Tested under Linux x86_64, ok to commit ?

François


On 24/07/2018 12:22, François Dumont wrote:
> Hi
>
>     Any chance to review this patch ?
>
> François
>
>
> On 06/06/2018 18:39, François Dumont wrote:
>> Hi
>>
>>     I review and rework this proposal. I noticed that the same idea 
>> to limit buffer size within inplace_merge also apply to stable_sort.
>>
>>     I also change the decision when buffer is too small to consider 
>> the buffer size rather than going through successive cuts of the 
>> original ranges. This way we won't cut the range more than necessary. 
>> Note that if you prefer this second part could be committed seperatly.
>>
>>     PR libstdc++/83938
>>     * include/bits/stl_algo.h:
>>     (__stable_partition_adaptive): When buffer to small cut range using
>>     buffer size.
>>     (__inplace_merge): Take temporary buffer length from smallest range.
>>     (__merge_adaptive): When buffer too small consider smallest range 
>> first
>>     and cut based on buffer size.
>>     (__stable_sort_adaptive): When buffer too small cut based on buffer
>>     size.
>>     (__stable_sort): Limit temporary buffer length.
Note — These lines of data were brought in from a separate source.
-- ==== Sys2Proof/Machine/ReadTu.lean ====
section
/-! DEFINITION. What the objects of a TU read (R347, R348): numbers, strings and DOMAIN values that stand in the state under a name of
their own, and every other object as it was last written or counted. -/

namespace Sys2Proof.Machine

/-- Bytes of a text of the dictionary. -/
def asciiBytes (l : List Nat) : List Byte := l.map fun c => BitVec.ofNat 8 c

/-- VENDOR (R362): "Rhoica". -/
def vendorText : List Byte := asciiBytes [0x52, 0x68, 0x6F, 0x69, 0x63, 0x61]

/-- PART of a TU (R362): "TDU-2". -/
def tuPartText : List Byte := asciiBytes [0x54, 0x44, 0x55, 0x2D, 0x32]

/-- PART of Fyster (R362): "FY-2412". -/
def fyPartText : List Byte := asciiBytes [0x46, 0x59, 0x2D, 0x32, 0x34, 0x31, 0x32]

/-- Identity numbers of a node (R362). -/
def identityNat (node s : Nat) : Nat :=
  match s with
  | 5 => (Config.fwVersion node).toNat
  | 6 => 1
  | 7 => (Config.capabilities node).toNat
  | _ => node

/-- Identity texts and HW_ID of a node (R362). -/
def identityBytes (node s : Nat) : List Byte :=
  match s with
  | 1 => vendorText
  | 2 => if node = 0 then fyPartText else tuPartText
  | 3 => Config.stepping node
  | _ => (Config.hwId node).toList

/-- Records lost with a cause, over all activities or ports. -/
def Part.lostBy (p : Part) (cause : Nat) : Nat :=
  min (sumBy (fun (e : Nat × LossAcc) => if e.1 % 16 = cause then e.2.records else 0) p.loss) max64

/-- Records lost in one accumulator. -/
def Part.lostAt (p : Part) (who cause : Nat) : Nat :=
  match tfind p.loss (lossKey who cause) with
  | some a => a.records
  | none => 0

/-- EVR_DATA from record `first` on (R381): the head and up to 512 records of a log whose oldest record is `oldest`. -/
def evrData (oldest first : Nat) (log : List EvRec) : List Byte :=
  let from' := min (max first oldest) (oldest + log.length)
  let rs := (log.drop (from' - oldest)).take 512
  leBytes 8 from' ++ leBytes 8 rs.length ++ rs.flatMap EvRec.bytes

/-- TL_LANE_MAP of an end (R428): its own receive map, and the map that the partner reported. -/
def Link.mapObject (l : Link) : Nat := l.laneMap.toNat + 256 * l.partnerMap.toNat

/-- Link objects of an end (R428, R429): state, maps, skew. -/
def Link.objNat (l : Link) (s : Nat) : Nat :=
  match s with
  | 1 => l.st.code
  | 2 => l.mapObject
  | _ => l.skewCode

/-- Requester objects (R214): state and backoff. -/
def PwrReq.objNat (r : PwrReq) (s : Nat) : Nat := if s = 1 then r.code else r.backoffUs

/-- CRC objects (R77). -/
def Part.crcObj (p : Part) (k s : Nat) : Nat :=
  match s with
  | 1 => p.crcCtrl k
  | 2 => (p.crcUnit k).value.toNat
  | _ => (p.crcUnit k).length

/-! ### A TU -/

/-- TU_START_STATE (R404). -/
def Tu.startState (t : Tu) : Nat :=
  if !t.powered then 0
  else if t.discovered then (if t.part.time.everLocked then 4 else 3)
  else if t.link.st = .up then 2
  else 1

/-- MACE_STATUS (0x2900:0B). -/
def Tu.maceStatus (t : Tu) : Nat :=
  packNat [(b2n (bitOf t.wflags 2), 1), (b2n (bitOf t.wflags 1), 1), (b2n (bitOf t.wflags 3), 1), (b2n (t.part.flag 0x2940 1), 1)]

/-- TRACE_STATUS (0x2760:07). -/
def Tu.traceStatus (t : Tu) : Nat :=
  let r := t.part.pwrReq 0
  packNat [(b2n t.win.error, 1), (b2n (r.wanted && r.st != .granted), 1), (b2n (r.st == .granted), 1)]

/-- SPARE_MAP (0x2370:01). -/
def Tu.spareMap (t : Tu) : Nat := packNat ((List.range 4).map fun i => ((tfind t.spares i).getD 0xFF, 8))

/-- Objects of a sample set (R103). -/
def SampleSet.objNat (x : SampleSet) (stored s : Nat) : Nat :=
  match s with
  | 1 => packNat [(b2n x.enable, 1), (b2n x.follow, 1), (0, 6), (x.gslot, 8)]
  | 2 => x.period
  | 3 => x.phase
  | 5 => x.zoom
  | 6 => b2n x.pin
  | 7 => x.pinZ
  | _ => stored

/-- Selection word of a counter (R91). -/
def Cnt.selWord (x : Cnt) : Nat := packNat [(x.source, 10), (b2n x.percmd, 1), (0, 6), (b2n x.sat, 1)]

/-- Objects of a trace encoder (R139, R145). -/
def Enc.objNat (e : Enc) (stored s : Nat) : Nat :=
  match s with
  | 1 => e.mode
  | 2 => e.tsInt
  | 3 => e.total
  | 5 => e.inForce
  | _ => stored

/-- TU_SERVO objects (0x2200). -/
def Tu.timeObj (t : Tu) (s : Nat) : Nat :=
  let tm := t.part.time
  match s with
  | 1 => tm.servo.code
  | 2 => ofInt 64 (offsetPs (if tm.servo = .stepPending then tm.pending2 else tm.offset2))
  | 4 => tm.pendingSerial
  | 7 => min t.uNs 0xFFFFFFFF
  | _ => t.rd 0x2200 s

/-- Loss objects of a TU (R88). -/
def Tu.lossObj (t : Tu) (s : Nat) : Nat :=
  if 1 ≤ s ∧ s ≤ 8 then t.part.lostAt (s - 1) 1
  else
    match s with
    | 9 => t.part.lostBy 2
    | 0x0A => t.part.lostBy 3
    | 0x0B => t.part.lostBy 4
    | 0x0D => t.part.lostBy 8
    | 0x0F => t.part.lostBy 9
    | _ => t.rd 0x2110 s

/-- Window and freeze objects (R147, R154). -/
def Tu.windowObj (t : Tu) (s : Nat) : Nat :=
  match s with
  | 1 => t.win.base
  | 2 => t.win.size
  | 3 => t.win.writePtr
  | 4 => t.win.drainPtr
  | 7 => t.traceStatus
  | _ => t.rd 0x2760 s

/-- Freeze objects (R154). -/
def Tu.freezeObj (t : Tu) (s : Nat) : Nat :=
  match s with
  | 3 => b2n t.frz.frozen.isSome
  | 4 => (t.frz.frozen.map (·.1)).getD 0
  | 5 => ts64Of ((t.frz.frozen.map (·.2)).getD 0)
  | _ => t.rd 0x2770 s

/-- Group-slot objects of a TU (R252). -/
def TGroup.objNat (x : TGroup) (s : Nat) : Nat :=
  match s with
  | 2 => x.state
  | 3 => x.id
  | 4 => x.serial
  | _ => ts64Of x.release

/-- Phase-tracker objects (R117, R133). -/
def Tu.phaseObj (t : Tu) (i s : Nat) : Nat :=
  match i, s with
  | 0x2600, 3 => t.openSlots.length
  | 0x2610, 2 => t.names.length
  | 0x2610, 3 => sumBy (fun n => n.names.length) t.names
  | _, _ => t.rd i s

/-- The value of a counter now (R95): its active bank. -/
def Tu.cntValue (t : Tu) (c : Nat) : Nat := ((t.cnt c).settle t.ns).val

/-- A numeric object of the TU on port `p`. -/
def Tu.objNat (t : Tu) (p : Port) (i s : Nat) : Nat :=
  if i = 0x1000 then identityNat (p.val + 1) s
  else if i = 0x1001 then t.die
  else if i = 0x2110 then t.lossObj s
  else if i = 0x2200 then t.timeObj s
  else if 0x2300 ≤ i ∧ i < 0x2348 then (t.cnt (32 * (i - 0x2300) + (s - 1))).selWord
  else if 0x2350 ≤ i ∧ i < 0x2360 then (t.cnt (tileCounters + 32 * (i - 0x2350) + (s - 1))).selWord
  else if i = 0x2370 ∧ s = 1 then t.spareMap
  else if i = 0x2380 ∧ s = 2 then (t.cnts.filter fun e => e.2.sat).length
  else if 0x2400 ≤ i ∧ i < 0x2410 then (t.set (i - 0x2400)).objNat (t.rd i s) s
  else if i = 0x2410 ∧ s = 1 then t.queued 4
  else if 0x2500 ≤ i ∧ i < 0x2548 then t.cntValue (32 * (i - 0x2500) + (s - 1))
  else if 0x2550 ≤ i ∧ i < 0x2560 then t.cntValue (tileCounters + 32 * (i - 0x2550) + (s - 1))
  else if i = 0x2600 ∨ i = 0x2610 then t.phaseObj i s
  else if 0x2700 ≤ i ∧ i < 0x2749 then (t.enc (i - 0x2700)).objNat (t.rd i s) s
  else if i = 0x2760 then t.windowObj s
  else if i = 0x2770 then t.freezeObj s
  else if i = 0x2801 ∨ i = 0x2810 then t.part.crcObj i s
  else if i = 0x2820 ∧ s = 1 then
    (if !t.cuts.isEmpty then 2 else if t.part.orders.any fun o => o.kind == .cut then 1 else 0)
  else if i = 0x2900 ∧ s = 0x0A then t.mace.laneMap
  else if i = 0x2900 ∧ s = 0x0B then t.maceStatus
  else if i = 0x2910 ∧ s = 1 then ts64Of t.mace.w
  else if i = 0x2910 ∧ s = 7 then t.mace.serial
  else if i = 0x2910 ∧ s = 0x0F then t.mace.queue.length
  else if 0x2A20 ≤ i ∧ i < 0x2A28 ∧ s = 3 then ofInt 32 (t.credit (i - 0x2A20) / 1000)
  else if i = 0x2A40 ∧ s = 4 then t.gateStatus
  else if i = 0x2B00 ∧ s ≤ 2 then (t.part.pwrReq 0).objNat s
  else if 0x2C00 ≤ i ∧ i < 0x2C40 then (t.tgroup (i - 0x2C00)).objNat s
  else if i = 0x2D00 ∧ s = 6 then t.part.lowest 0 fun u => decide (u < 97)
  else if i = 0x2D00 ∧ s = 7 then t.part.lowest 2 fun u => decide (100 ≤ u) && decide (u < 103)
  else if i = 0x2E00 ∧ s = 2 then t.lastReset
  else if i = 0x2E00 ∧ s = 4 then t.startState
  else if i = 0x2E00 ∧ s = 6 then (Config.winBase (p.val + 1)).toNat
  else if i = 0x2F00 ∧ s ≤ 3 then t.link.objNat s
  else if i = 0x6000 ∧ s = 1 then 2048
  else if i = 0x6000 ∧ s = 2 then t.part.evr.total
  else if 0x6110 ≤ i ∧ i < 0x6118 ∧ s = 1 then b2n (t.chan (i - 0x6110)).out
  else if 0x6110 ≤ i ∧ i < 0x6118 ∧ s = 2 then (t.chan (i - 0x6110)).status
  else t.rd i s

/-- A string or DOMAIN object of the TU on port `p`. -/
def Tu.objBytes (t : Tu) (p : Port) (i s : Nat) : List Byte :=
  if i = 0x1000 then identityBytes (p.val + 1) s
  else if 0x2400 ≤ i ∧ i < 0x2410 then (t.set (i - 0x2400)).list.flatMap (leBytes 2)
  else if i = 0x2610 then t.versions.flatMap t.versionStatus
  else if i = 0x2771 then (t.ring (s - 1)).ents.flatMap fun e => leBytes 16 e.toNat
  else if i = 0x2910 then t.mace.history.flatMap fun r => wordsBytes r.words
  else if i = 0x2920 then wordsBytes (tget t.mace.hist (s - 1) .zero).words
  else if i = 0x2A40 ∧ s = 3 then
    (match t.exp.gate with
     | some g => g.raw
     | none => [])
  else if i = 0x6000 then evrData t.part.evr.firstNo (t.rd 0x6000 3) t.part.evr.log
  else t.part.rdDom i s

/-- The value of an object of a TU, and its type code (R347). -/
def Tu.objRead (t : Tu) (p : Port) (r : ObjRow) (i s : Nat) : List Byte :=
  if typeBytes r.type = 0 then t.objBytes p i s else leBytes (typeBytes r.type) (t.objNat p i s)

/-- R344, R347, R348: a read: abort code, type and value. -/
def Tu.readObj (t : Tu) (p : Port) (i s : Nat) : Nat × Nat × List Byte :=
  match objFind 2 i s with
  | none => (objMissing 2 i, 0, [])
  | some r => if r.acc = 2 then (0x22, 0, []) else (0, r.type, t.objRead p r i s)

end Sys2Proof.Machine
end

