/-- R365: a write of CAL_ARM. -/
def Fyster.wrCalArm (f : Fyster) (session v : Nat) : Fyster × Nat :=
  if v = f.calDigest then (f.modSession session fun s => { s with armedAt := some f.ns }, 0) else (f, 0x2C)

/-- R365: the calibration set has changed: the arm is spent, the change is counted, and the set goes to NOR. -/
def Fyster.calChanged (f : Fyster) (session : Nat) : Fyster :=
  let f := f.modSession session fun s => { s with armedAt := none }
  let f := (f.wr 0x7C00 1 1).bump 0x7C00 3 1
  { f with calNor := f.calNor.start (f.part.obj.filter fun e => calObj e.1) }

/-- The refusals of a calibration write (R365): BUSY while a store is in progress, CAL_LOCKED without an arm. -/
def Fyster.calCode (f : Fyster) (session : Nat) : Nat :=
  lowestAbort [(f.calNor.busy.isSome, 0x30), (!f.calArmed session, 0x50)]

/-- R365: a write of one calibration object. -/
def Fyster.wrCal (f : Fyster) (session i s v : Nat) : Fyster × Nat :=
  match f.calCode session with
  | 0 => ((f.wr i s v).calChanged session, 0)
  | a => (f, a)

/-- Entry `k` of a calibration image: index, subindex, type and value. -/
def calEntry (v : List Byte) (k : Nat) : Nat × Nat × Nat × Nat :=
  let o := 32 + 8 * k
  (fieldAt v o 2, fieldAt v (o + 2) 1, fieldAt v (o + 3) 1, fieldAt v (o + 4) 4)

/-- R367: the image is of this device and names the 199 objects in order. -/
def calMatches (v : List Byte) : Bool :=
  v.take 24 == calHead &&
    (List.range 199).map (fun k => ((calEntry v k).1, (calEntry v k).2.1)) == calKeys &&
    (List.range 199).all fun k => (calEntry v k).2.2.1 == (if (calEntry v k).1 = 0x7C30 then 8 else 6)

/-- A value of the image lies outside its object's range. -/
def calOutside (v : List Byte) : Bool :=
  (List.range 199).any fun k =>
    match objFind 1 (calEntry v k).1 (calEntry v k).2.1 with
    | some r => outOfRange r (calEntry v k).2.2.2
    | none => false

/-- R367: a write of CAL_IMAGE. -/
def Fyster.wrCalImage (f : Fyster) (session : Nat) (v : List Byte) : Fyster × Nat :=
  match lowestAbort [(v.length != 1624, 0x24), (v.length == 1624 && calOutside v, 0x25), (f.calCode session != 0, f.calCode session),
      (v.length == 1624 && !calMatches v, 0x51)] with
  | 0 =>
    (((List.range 199).foldl (fun (f : Fyster) k => f.wr (calEntry v k).1 (calEntry v k).2.1 (calEntry v k).2.2.2) f).calChanged session, 0)
  | a => (f, a)

/-! ### Objects of Fyster -/

/-- Entries of `size` bytes of a table. -/
def tableRows (size : Nat) (v : List Byte) : List (List Byte) := (List.range (v.length / size)).map fun i => slice v (size * i) size

/-- R322: a CAUSE_TABLE value. -/
def causeTableCode (v : List Byte) : Nat :=
  let l := tableRows 4 v
  lowestAbort [(v.length % 4 != 0 || decide (64 < v.length), 0x24), (l.any fun e => decide (4095 < fieldAt e 0 2), 0x25),
    (l.any fun e => decide (0x0C < fieldAt e 2 1), 0x26)]

/-- R323: a DRIFT_TABLE value. -/
def driftTableCode (v : List Byte) : Nat :=
  let l := tableRows 16 v
  lowestAbort [(v.length % 16 != 0 || decide (1024 < v.length), 0x24),
    (l.any fun e => decide (4095 < fieldAt e 0 2) || decide (fieldAt e 14 1 < 4) || decide (16 < fieldAt e 14 1), 0x25),
    (l.any fun e => decide (1 < fieldAt e 2 1) || decide (0x0C < fieldAt e 3 1), 0x26)]

/-- R324: a HEALTH_TABLE value. -/
def healthTableCode (v : List Byte) : Nat :=
  let l := tableRows 20 v
  lowestAbort [(v.length % 20 != 0 || decide (160 < v.length), 0x24),
    (l.any fun e => !fp32.le (fieldAt e 8 4) (fieldAt e 12 4), 0x25),
    (l.any fun e => decide (0x0C < fieldAt e 0 1) || decide (7 < fieldAt e 1 1), 0x26)]

/-- A DOMAIN object kept as it is written if its code is 0. -/
def Fyster.keepDom (f : Fyster) (i s : Nat) (v : List Byte) (a : Nat) : Fyster × Nat :=
  if a = 0 then ({ f with part := f.part.wrDom i s v }, 0) else (f, a)

/-- A numeric object kept as it is written unless it is out of range. -/
def Fyster.keepNat (f : Fyster) (i s n : Nat) (bad : Bool) : Fyster × Nat := if bad then (f, 0x25) else (f.wr i s n, 0)

/-- Objects below 0x2000 with rules of their own (R31, R32, R362, R394, R413, R414). -/
def Fyster.wrObj1 (f : Fyster) (i s : Nat) (v : List Byte) (n : Nat) : Fyster × Nat :=
  if i = 0x1001 then
    let r := f.keepNat i s n (decide (8191 < n) && n != 0xFFFF)
    (r.1.startCheck, r.2)
  else if i = 0x1010 then f.wrPortDieId (s - 1) n
  else if i = 0x1030 ∧ s = 2 then f.wrResetRequest n
  else if i = 0x1110 ∨ i = 0x1111 then
    if s = 4 ∨ s = 6 then f.keepDom i s v (if v.length = 0 ∨ v.length = 16 then 0 else 0x24)
    else
      let q := i - 0x1110
      (if (f.oob q).retired then (f.setOob q { f.oob q with retired := false }).bmca.wr i s n else f.wr i s n, 0)
  else if i = 0x1170 then f.keepNat i s n (n % 65536 != 0)
  else if 0x1180 ≤ i ∧ i < 0x11A0 then f.wrTlRetrain (Fin.ofNat 32 (i - 0x1180)) n
  else if i = 0x1210 then ((f.wr i s n).bmca, 0)
  else if i = 0x1230 then f.wrStepAuthorise n
  else (f.wr i s n, 0)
>>     * include/bits/stl_tempbuf.h (get_temporary_buffer): Change function
>>     to reduce requested buffer length on allocation failure.
>>
>> Tested under Linux x86_64.
>>
>> Ok to commit ?
>>
>> François
>>
>>
>> On 25/01/2018 23:37, chang jc wrote:
>>> Hi:
>>>
>>> 1. The __len = (__len + 1) / 2; is as you suggested, need to modify as
>>> __len = (__len == 1) ? 0 : ((__len + 1) / 2);
>>>
>>> 2. The coding gain has been shown  PR c++/83938; I re-post here
>>>
>>>
>>>
>>>
>>>    21
>>>    20
>>>    19
>>>    18
>>>    17
>>>    16
>>>
>>>
>>>    0.471136
>>>    0.625695
>>>    0.767262
>>>    0.907461
>>>    1.04838
>>>    1.19508
>>>
>>>
>>>    0.340845
>>>    0.48651
>>>    0.639139
>>>    0.770133
>>>    0.898454
>>>    1.04632
>>>
>>> it means when Merge [0, 4325376, 16777216); A is a sorted integer with
>>> 4325376 & B with 12451840 elements, total with 16M integers
>>>
>>> The proposed method has the speed up under given buffer size =, ex
>>> 2^16, 2^17, ... 2^21 in unit of sizeof(int), for example, 2^16 means
>>> given sizof(int)*64K bytes.
>>>
>>> 3. As your suggestion, _TmpBuf __buf should be rewrite.
>>>
>>> 4. It represents a fact that the intuitive idea to split from larger
>>> part is wrong.
>>>
>>> For example, if you have an input sorted array A & B, A has 8 integers
>>> & B has 24 integers. Given tmp buffer whose capacity = 4 integers.
>>>
>>> Current it tries to split from B, right?
>>>
>>> Then we have:
>>>
>>> A1 | A2  B1 | B2
>>>
>>> B1 & B2 has 12 integers each, right?
>>>
>>> Current algorithm selects pivot as 13th integer from B, right?
>>>
>>> If the corresponding upper bound of A is 6th integer.
>>>
>>> Then it split in
>>>
>>> A1 = 5 | A2 = 3 | B1 = 12 | B2 = 12
>>>
>>> After rotate, we have two arrays to merge
>>>
>>> [A1 = 5 | B1 = 12]  & [A2 = 3 | B2 = 12]
>>>
>>> Great, [A2 = 3 | B2 = 12] can use tmp buffer to merge.
>>>
>>> Sadly, [A1 = 5 | B1 = 12] CANNOT.
>>>
>>> So we do rotate again, split & merge the two split arrays from [A1 = 5
>>> | B1 = 12] again.
>>>
>>>
>>> But wait, if we always split from the smaller one instead of larger 
>>> one.
>>>
>>> After rotate, it promises two split arrays both contain 
>>> ceiling[small/2].
>>>
>>> Since tmp buffer also allocate by starting from sizeof(small) &
>>> recursively downgrade by ceiling[small/2^(# of fail allocate)].
>>>
>>> It means the allocated tmp buffer promises to be sufficient at the
>>> level of (# of fail allocate).
>>>
>>> Instead, you can see if split from large at level (# of fail allocate)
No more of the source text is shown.